# Jet Ski's



## Greenjeans (Jul 6, 2008)

Was just wondering how far out in the Gulf you have seen Jet Skiers. I was about 14 miles out from the Pensacola Pass in the area of Greens hole on Monday and saw the darndest thing. A jet skier riding along like it was nothing. I had to blink twice when i saw him. What kind of fuel range do those things have anyway?:usaflag


----------



## H2OMARK (Oct 2, 2007)

Saw a fella out at the sinking of the Oriskany. He did have a fuel jug strapped to his jetski. Also had about 3 cases of beer strapped to it.


----------



## true-king (Oct 2, 2007)

I think I saw the same guy last weekend. We were 15 miles out and he was heading south on his wave runner! I got a pic, I'll see if I can find it...


----------



## WW2 (Sep 28, 2007)

I have been thinking about it honestly. I had been thinking about hitting close in spots on one, not to mention I bet you could deck it out for somoe killer inshore action. My questions about Jet Ski's are range and maintenance costs.


----------



## true-king (Oct 2, 2007)

I've fished inshore on mine and caught everything from bull reds to large jack crevalle to gator trout. I just don't think it's a good idea to be venturing too farout into the gulf on one.


----------



## Skippy (Sep 18, 2008)

Mine has an 18.7 gallon fuel tank and a top speed of 63mph, if it's flat, I have run 200 miles+ at around 45mph, not all at the same time I might add.



Skippy


----------



## John Becker (May 2, 2009)

if your life depended on it, most people could swim a mile or two in to shore.

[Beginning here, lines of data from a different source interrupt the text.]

/-! ## Counters and intervals -/

/-- Requests of group 0x12: settings from the next tick, snapshots, reads and clears of a port's own views, the flight
recorder, the tag log (R484 to R487, R493 to R500). -/
def Obligations.CounterRequests : Prop :=
  ∀ (r : Request) (s : State), Executes false r s → r.flag0 = false →
    (∀ mask : BitVec 32, r.port = 0 → r.params = be 4 mask ++ [0, 0, 0, 0] → mask &&& 0xFFF00001 = 0 →
      Writes 0x1201 .ctrConfigWrite r s fun s => { s with collector := { s.collector with groupNext := some mask } }) ∧
    (r.params = [] → Reads 0x1202 .ctrConfigRead r s fun s => be 4 (s.collector.groupNext.getD s.collector.groupEn)
      ++ [0, 0, 0, 0] ++ (s.collector.tagNext.getD s.collector.tag).bytes) ∧
    (∀ mask : BitVec 32, r.params = be 4 mask → mask &&& 0xFFF00001 = 0 → ∃ t, exec (.ctrSnapshot r) s =
        answered 0x1203 r .ok (be 6 (s.moduleTime + 1) ++ [0, 0]) t ∧
      t.collector = { s.collector with snapDue := s.collector.snapDue.set r.port (s.collector.snapDue[r.port] ||| mask) }) ∧
    (∀ (k : CounterKind) (first : BitVec 32) (count : BitVec 16), r.params = be 2 (s.kindNumber k) ++ [0, 0] ++
        be 4 first ++ be 2 count ++ [0, 0] → s.kindOf (s.kindNumber k) = some k → count ≠ 0 → count.toNat ≤ 451 →
      first.toNat + count.toNat ≤ s.instances (kindInfo k).2.2.1 →
      s.holdsRun r.port (kindInfo k).2.2.1 first.toNat count.toNat = true →
      ∃ data, Reads 0x1204 .ctrRead r s (fun _ => data) ∧ data.length = 16 + 9 * count.toNat ∧
        ∀ i, i < count.toNat → slice data (16 + 9 * i) 9 = s.counterEntry r.port k (first.toNat + i)) ∧
    (r.params = [0xFF, 0xFF, 0, 0, 0, 0, 0, 0, 0, 0, 0, 0] → canon {} (s.collector.views[r.port]) = true →
      ∃ t, exec (.ctrClear r) s = answered 0x1205 r .ok [] t ∧ (∀ p, p ≠ r.port → ∀ key, t.view_ p key = s.view_ p key) ∧
        t.collector.values = s.collector.values ∧
        ∀ key, s.holdsInstance r.port (scopeAt (key / 4096)) (key % 4096) = true →
          t.view_ r.port key = { s.view_ r.port key with base := (s.view_ r.port key).snap, ovf := false }) ∧
    (∀ first count : Byte, r.params = [first, count, 0, 0] → count ≠ 0 → first.toNat + count.toNat ≤ 256 →
      ∃ data, Reads 0x1206 .frRead r s (fun _ => data) ∧ data.length = 40 + 4 * count.toNat ∧
        slice data 0 8 = be 6 s.moduleTime ++ [0, 0] ∧ slice data 8 32 = be 32 s.stickyMap ∧
        ∀ i, i < count.toNat → slice data (40 + 4 * i) 4 = be 4 (s.flightAt (first.toNat + i)).1) ∧
    (∀ (a b binw : Byte) (stop : Bool), r.port = 0 → r.params = [a, b, binw, byte stop.toNat, 0, 0, 0, 0] →
      a.toNat ≤ 20 → b.toNat ≤ 20 → Writes 0x1207 .tagConfigWrite r s fun s => { s with collector := { s.collector with
        tagNext := some { expIn := a, expEg := b, binw := binw, logStop := stop } } }) ∧
    (∀ max : Byte, r.params = [max, 0, 0, 0] → max ≠ 0 → max.toNat ≤ 84 →
      (∀ x ∈ s.collector.log, s.holdsCport r.port x.port = true) → max.toNat ≤ s.collector.log.length → ∃ t,
      exec (.tagLogRead r) s = answered 0x1208 r .ok ([max, 0, 0, 0] ++ be 4 s.collector.logLost
        ++ ((s.collector.log.take max.toNat).map fun x => x.bytes).flatten) t ∧
      t.collector.log = s.collector.log.drop max.toNat)

/-- What the block does with time: snapshots that are due take every counter of their groups as it stands and the next
tick's time (R484, R494); what waits for the next MFC boundary takes effect there, and settings of the collector with it
(R310, R338, R487, R500); the ends of the short and of the long interval store what was measured, a lane's bit errors
among it, and start anew (R154, R281, R374). -/
def Obligations.IntervalsAndSnapshots : Prop :=
  ∀ s : State, s.ready = true →
    (∃ t, exec .ctrSnapshotTick s = .next t ∧ t.moduleTime = s.moduleTime ∧ t.engines = s.engines ∧
      t.collector.values = s.collector.values ∧ (∀ p : Hp, t.collector.snapDue[p] = 0) ∧
      (∀ p : Hp, s.collector.snapDue[p] = 0 → t.collector.views[p] = s.collector.views[p]) ∧
      (canon 0 s.collector.values = true → ∀ (p : Hp) (x : Nat × Nat), x ∈ s.collector.values →
        canon {} s.collector.views[p] = true → (s.collector.snapDue[p]).getLsbD (groupAt (x.1 / 4096)) = true →
        (t.view_ p x.1).snap = x.2)) ∧
    (∃ t, exec .immediateEffectBoundary s = .next t ∧ t.immediate = [] ∧ t.moduleTime = s.moduleTime ∧
      t.collector.groupNext = none ∧ t.collector.groupEn = s.collector.groupNext.getD s.collector.groupEn ∧
      t.collector.tag = s.collector.tagNext.getD s.collector.tag ∧ (∀ e, (t.eng e).params = (s.eng e).params)) ∧
    (∀ m : ShortReport, ∃ t, exec (.shortIntervalEnd m) s = .next t ∧ t.moduleTime = s.moduleTime ∧
      (∀ e, (t.eng e).params = (s.eng e).params) ∧
      (∀ k : LaneNo, (t.lane k).prbsLast = sat 32 ((s.lane k).prbsNow +
          if (s.lane k).locked then m.lanes.getD k.val 0 else 0) ∧ (t.lane k).prbsNow = 0) ∧
      (∀ (e : Eng) v, m.engines[e.val]? = some v → s.hasEngine e.val = true → (t.eng e).tx.pOut = v.pOut ∧
        (t.eng e).tx.freqErr = v.freqErr ∧ (t.eng e).rx.monitor.pIn = v.pIn ∧ (t.eng e).rx.monitor.time = s.moduleTime)) ∧
    (∀ l, ∃ t, exec (.longIntervalEnd l) s = .next t ∧ t.moduleTime = s.moduleTime ∧
      (∀ e, (t.eng e).params = (s.eng e).params) ∧
      (∀ c : Fin 8, (t.mem.channels[c]).corr = (s.mem.channels[c]).corrNow ∧ (t.mem.channels[c]).corrNow = 0) ∧
      (∀ (e : Eng) v, l[e.val]? = some v → s.hasEngine e.val = true → (t.eng e).rx.monitor.osnr = v.osnr ∧
        (t.eng e).rx.monitor.dgd = v.dgd ∧ (t.eng e).rx.monitor.cdResid = v.cdResid))

/-! ## Power, resets, the non-volatile store and boundary scan -/

/-- Requests of group 0x13 (R511, R513 to R515): MODULE_RESET under its key, RESET_INFO, reads of both regions, and a
write of whole pages, which is deferred and BUSY while another runs. -/
def Obligations.ResetAndStoreRequests : Prop :=
  ∀ (r : Request) (s : State), r.flag0 = false →
    (Executes true r s → r.port = 0 → r.params = [0x52, 0x53, 0, 0] → Writes 0x1301 .moduleReset r s fun s =>
      { s with power := { s.power with resetDue := true } }) ∧
    (Executes true r s → r.params = [] → Reports 0x1302 .resetInfo r s 16
      [(0, [s.power.cause, s.power.resetFlags]), (2, be 2 s.power.resets), (4, be 4 s.power.readyTime),
       (8, be 6 s.moduleTime), (14, [0, 0])]) ∧
    (Executes false r s → ∀ (integrator : Bool) (o : BitVec 32) (n : BitVec 16),
      r.params = [byte integrator.toNat, 0, 0, 0] ++ be 4 o ++ be 2 n ++ [0, 0] → n ≠ 0 → n.toNat ≤ 4080 →
      (o.toNat + n.toNat > (if integrator then 65536 else 262144) → Fails 0x1303 .nvRead r s .range) ∧
      (o.toNat + n.toNat ≤ (if integrator then 65536 else 262144) → s.nv.job = none →
        ∃ data, Reads 0x1303 .nvRead r s (fun _ => data) ∧ data.length = n.toNat ∧
          ∀ i, i < n.toNat → data[i]? =
            some (readAt 0 (if integrator then s.nv.integrator else s.nv.factory) (o.toNat + i)))) ∧
    (Executes false r s → ∀ (o : BitVec 32) (n : BitVec 16) (data : Bytes), r.port = 0 →
      r.params = [1, 0, 0, 0] ++ be 4 o ++ be 2 n ++ [0, 0] ++ data → data.length = n.toNat → 64 ≤ n.toNat →
      n.toNat ≤ 4032 → n.toNat % 64 = 0 → o.toNat % 64 = 0 → o.toNat + n.toNat ≤ 65536 →
      (s.nv.job ≠ none → Fails 0x1304 .nvWrite r s .busy) ∧
      (s.nv.job = none → ∃ t j, exec (.nvWrite r) s = answered 0x1304 r .okDeferred [] t ∧ t.nv.job = some j ∧
        j.offset = o.toNat ∧ j.data = data ∧ t.nv.integrator = s.nv.integrator))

With that, anything three miles or more really doesn't matter.


----------



## local_hooker (Mar 17, 2009)

I don't know, maybe its just me, but if I saw a guy on a wave runner out 15 miles I might have to call the coasties just so they could check on him...


----------



## angus_cow_doctor (Apr 13, 2009)

If the cost of gas keeps going up, we may all be using jetskis!


----------



## Brandy (Sep 28, 2007)

You wont be swimming 1or2 miles to shore with the currents we've had lately. I barely got to the boat after diving monday. You can never count on going out and being able to swim in. Always be prepared to get taken out to sea.


----------



## Greenjeans (Jul 6, 2008)

I was fishing and looked up and right by my boat goes a jet ski. At first I didnt pay attention. Then I was like, what the heck? Could not believe someone would go that far out by themselves. What if you fell off and couldnt make it back to the thing. Would be a rough way to be out there. Wonder if its someone on the forum :usaflag


----------



## Russian (Jan 13, 2009)

Due to not having a boat, but having a jet ski I "borrowed" from my parents when I moved down here I just finished decking it out with a rack I made for the back. Mounted rod holders on the cooler I put in the rack and 3 more rod holders on the rack. Works pretty slick on days I cant find a ride on a boat. takes some getting used to fishing off it and a lot to learn. Maybe TrueKing can give me some pointers oke. I fished the flats last weekend with it and found the best way is to just start out deep and let the wind blow you to shore while fishing. If I knew a spot that held fish I would just anchor on it. I need to get an anchor and drift sock for it yet. Still working out the kinks. I think I would go maybe 3-4 miles out and thats about it off the gulf. Was fishing a couple weeks ago off it about 1-2 miles off the shore and caught some Albies(bonita) and a bunch of the usual ladyfish and what not you catch close to shore in the gulf. Tell you what though those albies were pulling the jet ski around the gulf, those things can fight. Once I have a mount for my bottom machine fabricated for it I will be in better shape. Being fairly new to the area though it helps in learning some spots. Only problem is it doesnt get me offshore to where the big fish are, inshore is fun to though.


----------



## BJW (Oct 1, 2007)

I read an article one time about guys that go from Miami to the Bahamas on jet skis.


----------



## mdrobe2 (Oct 12, 2007)

Mine has a 20 gallon fuel tank andI have seen the speedometer over 70, but those things are notorious for being inaccurate. I understand that jet ski manufacturers have an agreement with the USCG that they won't make a ski that goes over 70, but that could be scuttlebutt.


----------



## Russian (Jan 13, 2009)

There is quite a group of guys that fish offshore in California all the time, but they always have one or two other jet skis fishing in a group, in fact they dont go without a buddy. I would be willing to go rather far out on mine if I had at least one more jetskier with me incase something happens you have a back up to get in. Mine will only cruise about 50mph on flat calm seas. Not the fastest, but gets the job done.


----------



## Wild Girl (Jun 24, 2009)

I've been 21 miles off shore on my Yamaha FX High Output. I carry a marine radio with me for safety and always let someone know I'm going and when I plan to return. Next calm day I'll shoot for 25 miles out. Machine holds plenty of gas for the trip. Give me a big wave (with your hand) when you see me out there!


----------



## texaswaverunner (Jul 8, 2009)

Hi there,was wondering if you could share your ideas on how to rig a jet ski for fishing....i have seen some guys from the netherlands here on line.just wondering what your looks like.Im thinking of making mine out of PVC



Thanks

texas wave runner


----------